[Source records — start]

-- ==== Sys2Proof/Tests/Slice0.lean ====
section
/-! SUPPORT. Tests: ill-formed terms that `Instr.wf` refuses, words written out from the encodings, single steps, and for each
statement states and operands that meet the hypotheses of its clauses (`wit_…`; `okAnd x f`: x is a success that meets f). -/

namespace Sys2Proof.Tests

open Sys2Proof Sys2Proof.Machine

/-! ### Well-formedness: one ill-formed term for each check -/

theorem test_wf_compare_always : (Instr.cmpCc .al 1 2 0).wf = false := by decide
theorem test_wf_branch_always : (Instr.brCc .al 0 2 4).wf = false ∧ (Instr.brCcNn .al 1 0 4).wf = false ∧ (Instr.brCcNt .al 1 1 4).wf = false := by
  decide
theorem test_wf_red_swap : (Instr.red .swap true 1 2).wf = false ∧ (Instr.red .cas true 1 2).wf = false := by decide
theorem test_wf_proxy_zero : (Instr.phdropProxy 1 2 0).wf = false := by decide
theorem test_wf_kinfo_selector : (Instr.kinfo 6 0 0).wf = false := by decide

/-- A native micro-order. -/
def nat (d a b : F7) : Micro := { delay := 0, dest := d, srcA := a, srcB := b }
/-- A long micro-order. -/
def lng (d a b : F7) (t : Tail) : Micro := { delay := 0, dest := d, srcA := a, srcB := b, long := some t }

theorem test_wf_unused_field : (Instr.vmov (nat 64 65 1)).wf = false := by decide
theorem test_wf_vector_register : (Instr.vadd (nat 64 7 65)).wf = false ∧ (Instr.vadd (nat 64 16 65)).wf = false := by decide
theorem test_wf_third_register : (Instr.vmac (lng 64 65 66 { srcC := 16 })).wf = false := by decide
theorem test_wf_mask_register : (Instr.vcmp (nat 0 64 65)).wf = false ∧ (Instr.mop (nat 1 8 0)).wf = false ∧ (Instr.mpopc (nat 64 8 0)).wf = false := by
  decide
theorem test_wf_scalar_register : (Instr.vmvs (nat 64 32 0)).wf = false := by decide
theorem test_wf_type_operand : (Instr.vcvt (nat 64 65 32)).wf = false := by decide
theorem test_wf_long_only : (Instr.vld (nat 64 0 0)).wf = false ∧ (Instr.vmoment (nat 64 65 0)).wf = false ∧ (Instr.gset (nat 0 0 0)).wf = false := by
  decide
theorem test_wf_index : (Instr.vlds (lng 64 16 0 {})).wf = false := by decide
theorem test_wf_tile : (Instr.mma (nat 33 15 18)).wf = false ∧ (Instr.tzero (nat 32 0 0)).wf = false ∧ (Instr.tcfg 0 32 0 {}).wf = false := by decide
theorem test_wf_accumulator : (Instr.accz (nat 36 0 0)).wf = false ∧ (Instr.mma (nat 16 16 18)).wf = false := by decide
theorem test_wf_lease : (Instr.lease (nat 0 0 0)).wf = false ∧ (Instr.lease (nat 0 65 0)).wf = false := by decide
theorem test_wf_batch : (Instr.bopen (nat 0 16 0)).wf = false ∧ (Instr.cbatch (lng 0 0 0 { srcC := 4 })).wf = false := by decide
theorem test_wf_tag : (Instr.commit (nat 0 4 0)).wf = false := by decide
theorem test_wf_tile_transfer : (Instr.tld (lng 16 32 0 {})).wf = false ∧ (Instr.accrd (lng 32 16 0 {})).wf = false ∧
    (Instr.accrdIn (lng 32 15 0 {})).wf = false := by decide
theorem test_wf_slot : (Instr.gset (lng 8 0 0 {})).wf = false ∧ (Instr.gb (lng 8 0 0 {})).wf = false := by decide
theorem test_wf_stream : (Instr.lsLd (lng 16 0 0 {})).wf = false ∧ (Instr.lsRed (lng 0 16 0 {})).wf = false ∧
    (Instr.lsPubl (lng 1 0 0 {})).wf = false := by decide
theorem test_wf_port : (Instr.rdc (nat 16 0 0)).wf = false ∧ (Instr.flt (nat 1 0 0)).wf = false ∧ (Instr.pass (nat 0 0 1)).wf = false := by decide
theorem test_wf_rounding : (Instr.vfadd (lng 64 65 66 { rnd := 7 })).wf = false := by decide
theorem test_wf_token_field : (Instr.vadd (lng 64 65 66 { tok := { we := false, wfifo := 1 } })).wf = false := by decide

/-! ### Words written out from the encodings -/

/-- ADD S3, S1, S2: 0x01, sd 3, sa 1, sb 2, sub 0 (R83, R87). -/
theorem test_word_add : decodeWord .scalar false 0b0_000001_00011_00001_00010_00000_00000 0 0 = .ok (.add 3 1 2) := by decide
/-- MUL S6, S1, S2 and DIV S10, S1, S0 (R87). -/
theorem test_word_mul : decodeWord .scalar false 0b0_000010_00110_00001_00010_00000_00000 0 0 = .ok (.mul 6 1 2) ∧
    decodeWord .scalar false 0b0_000010_01010_00001_00000_00011_00000 0 0 = .ok (.div 10 1 0) := by decide
/-- ADDI S4, S4, −8 (R86). -/
theorem test_word_addi : decodeWord .scalar false 0b0_000100_00100_00100_111111111111000 0 0 = .ok (.addi 4 4 0x7FF8) := by decide
/-- LD.s16 S1, [S2 − 2] (R88). -/
theorem test_word_ld : decodeWord .scalar false 0b0_001101_00001_00010_011_111111111110 0 0 = .ok (.ld .s16 1 2 0xFFE) := by decide
/-- MFC S2, 0x60: opcode 0x11, sa 0 (R88). -/
theorem test_word_mfc : decodeWord .scalar false 0b0_010001_00010_00000_000000001100000 0 0 = .ok (.mfc 2 0x60) := by decide
/-- SC.ST 64-bit (R87), FENCE.package, PHREG wait-only, CPY, TRAP 7. -/
theorem test_word_system : decodeWord .scalar false 0x2A031C21 0 0 = .ok (.scSt true 6 7) ∧
    decodeWord .scalar false 0b0_010110_00000_00000_00000_00000_00010 0 0 = .ok (.fence .package) ∧
    decodeWord .scalar false 0b0_010111_00001_00010_00000_00000_00001 0 0 = .ok (.phreg .wo 1 2) ∧
    decodeWord .scalar false 0b0_011000_00001_00010_00011_00000_00000 0 0 = .ok (.cpy 1 2 3) ∧
    decodeWord .scalar false 0x320000A7 0 0 = .ok (.trap 7) := by decide
/-- BR.LT.NN S1, S2, −5 (R83, R85). -/
theorem test_word_branch : decodeWord .scalar false 0x421127FB 0 0 = .ok (.brCcNn .lt 1 2 0x7FB) := by decide
/-- FSTAT S5, S6, S1 decodes in a ranger only (R86, R415). -/
theorem test_word_ranger : decodeWord .scalar true 0x3A5304A0 0 0 = .ok (.fstat 5 6 1) ∧
    decodeWord .scalar false 0x3A5304A0 0 0 = .error .illegalOp := by decide
/-- VFADD V5 with delay 2, MMA A1, T0, T2, RDC 3, 1, 2, KSKIP K5, K6, x7 (R89, R98, R387). -/
theorem test_word_engine : decodeWord .vector false 0x3C51400B 0 0 = .ok (.vfadd { delay := 2, dest := 69, srcA := 0, srcB := 11 }) ∧
    decodeWord .matrix false 0x08084812 0 0 = .ok (.mma (nat 33 16 18)) ∧ decodeWord .strip false 0x0200C082 0 0 = .ok (.rdc (nat 3 1 2)) ∧
    decodeCap 0x0073028B = .ok (.kskip 7 6 5) := by decide
/-- LD 0(LB1), 1024(LB2), sig3 and VLD.f32 V4, 1024(AB2) in three words each (R91, R92, R95). -/
theorem test_word_stream : decodeWord .ldst false 0x7C000000 0x20000460 0x40020080 = .ok (.engineLongForm 0 0x4002008020000460) ∧
    decodeEngForm .ldst 0 0x4002008020000460 = .ok (.lsLd (lng 1 0 16 { srcC := 2, tok := { se := true, sfifo := 3 } })) ∧
    decodeEngForm .vector 0 0x4088008024000000 = .ok (.vld (lng 0x44 0 16 { srcC := 2, type := 8 })) := by decide
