-- ==== Sys2Proof/Syntax.lean ====
section
/-! DEFINITION. The commands of the block: one constructor of `Instr` per row of spec/opcode_table.json, with the operands that come into
the step from outside (INVENTORY.md, Instructions). -/

namespace Sys2Proof

/-- A link of the module: a fabric port (R254), a Yalvo host port (0 YA, 1 YB; R442) or the twin bridge (R455). -/
inductive LinkRef where
  | fabric (n : Nat)
  | host (n : Nat)
  | bridge
deriving DecidableEq, Repr

/-- A dictionary requester (R428): an IPv6 source address and UDP source port, or a host port on Yalvo. -/
inductive Requester where
  | field (addr : BitVec 128) (udp : BitVec 16)
  | yalvo (port : Nat)
deriving DecidableEq, Repr

/-- What of a dictionary message's header a command row carries beside its own operands: who asks, and the `sequence` (Table 16.4). -/
structure Req where
  who : Requester
  seq : BitVec 16
deriving DecidableEq, Repr

/-- A fabric or bridge cell: the 32-byte header of Table 10.2 and the payload (R260). -/
structure Cell where
  hdr : Header
  payload : List Byte
deriving DecidableEq, Repr

/-- A Yalvo packet: the 32-byte header of Table 17.1 and its payload of exactly `bytes` bytes, padding left out (R444). -/
structure Packet where
  hdr : Header
  data : List Byte
deriving DecidableEq, Repr

/-- A link block as received (R256): whether both codewords decoded, the 40-bit header of Table 10.1, and its 1,280-byte cell stream
(trailing fill may be left out). -/
structure Block where
  decoded : Bool
  hdr : BitVec 40
  stream : List Byte
deriving DecidableEq, Repr

/-- One alignment attempt (R386): whether the PLL locked within 300 us and whether the phase check passed. -/
structure AlignTry where
  locked : Bool
  phaseOk : Bool
deriving DecidableEq, Repr

/-- The delay d_u the hub measured for one unit (R299). -/
structure UnitDelay where
  unit : BitVec 32
  delay : Nat
deriving DecidableEq, Repr

/-- A channel of a controller that failed MEM-TRAIN (R407). -/
structure TrainFault where
  ctrl : Nat
  channel : Nat
deriving DecidableEq, Repr

/-- A known-answer kernel that failed at power-up on a physical core, with the first 8 bytes of its output's SHA-512 (R347, Table 12.6). -/
structure KatFail where
  core : Nat
  kernel : Nat
  hash8 : BitVec 64
deriving DecidableEq, Repr

/-- Why a partition or engine reset happens: a write of its reset object, or a cause of Table 13.3 that Vigil acts on. -/
inductive ResetSrc where
  | request (q : Req) (v : Byte)
  | vigil
deriving DecidableEq, Repr

/-- The scope of a running reset (Table 13.3). Engines are named by physical core. -/
inductive ResetScope where
  | context (c : Nat)
  | engine (p : Nat)
  | partition (p : Nat)
deriving DecidableEq, Repr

[Source records — finish]

# Exercise
A complete answer gives every line of the records holding "srcB".

# Exercise answer
def nat (d a b : F7) : Micro := { delay := 0, dest := d, srcA := a, srcB := b }
def lng (d a b : F7) (t : Tail) : Micro := { delay := 0, dest := d, srcA := a, srcB := b, long := some t }
theorem test_word_engine : decodeWord .vector false 0x3C51400B 0 0 = .ok (.vfadd { delay := 2, dest := 69, srcA := 0, srcB := 11 }) ∧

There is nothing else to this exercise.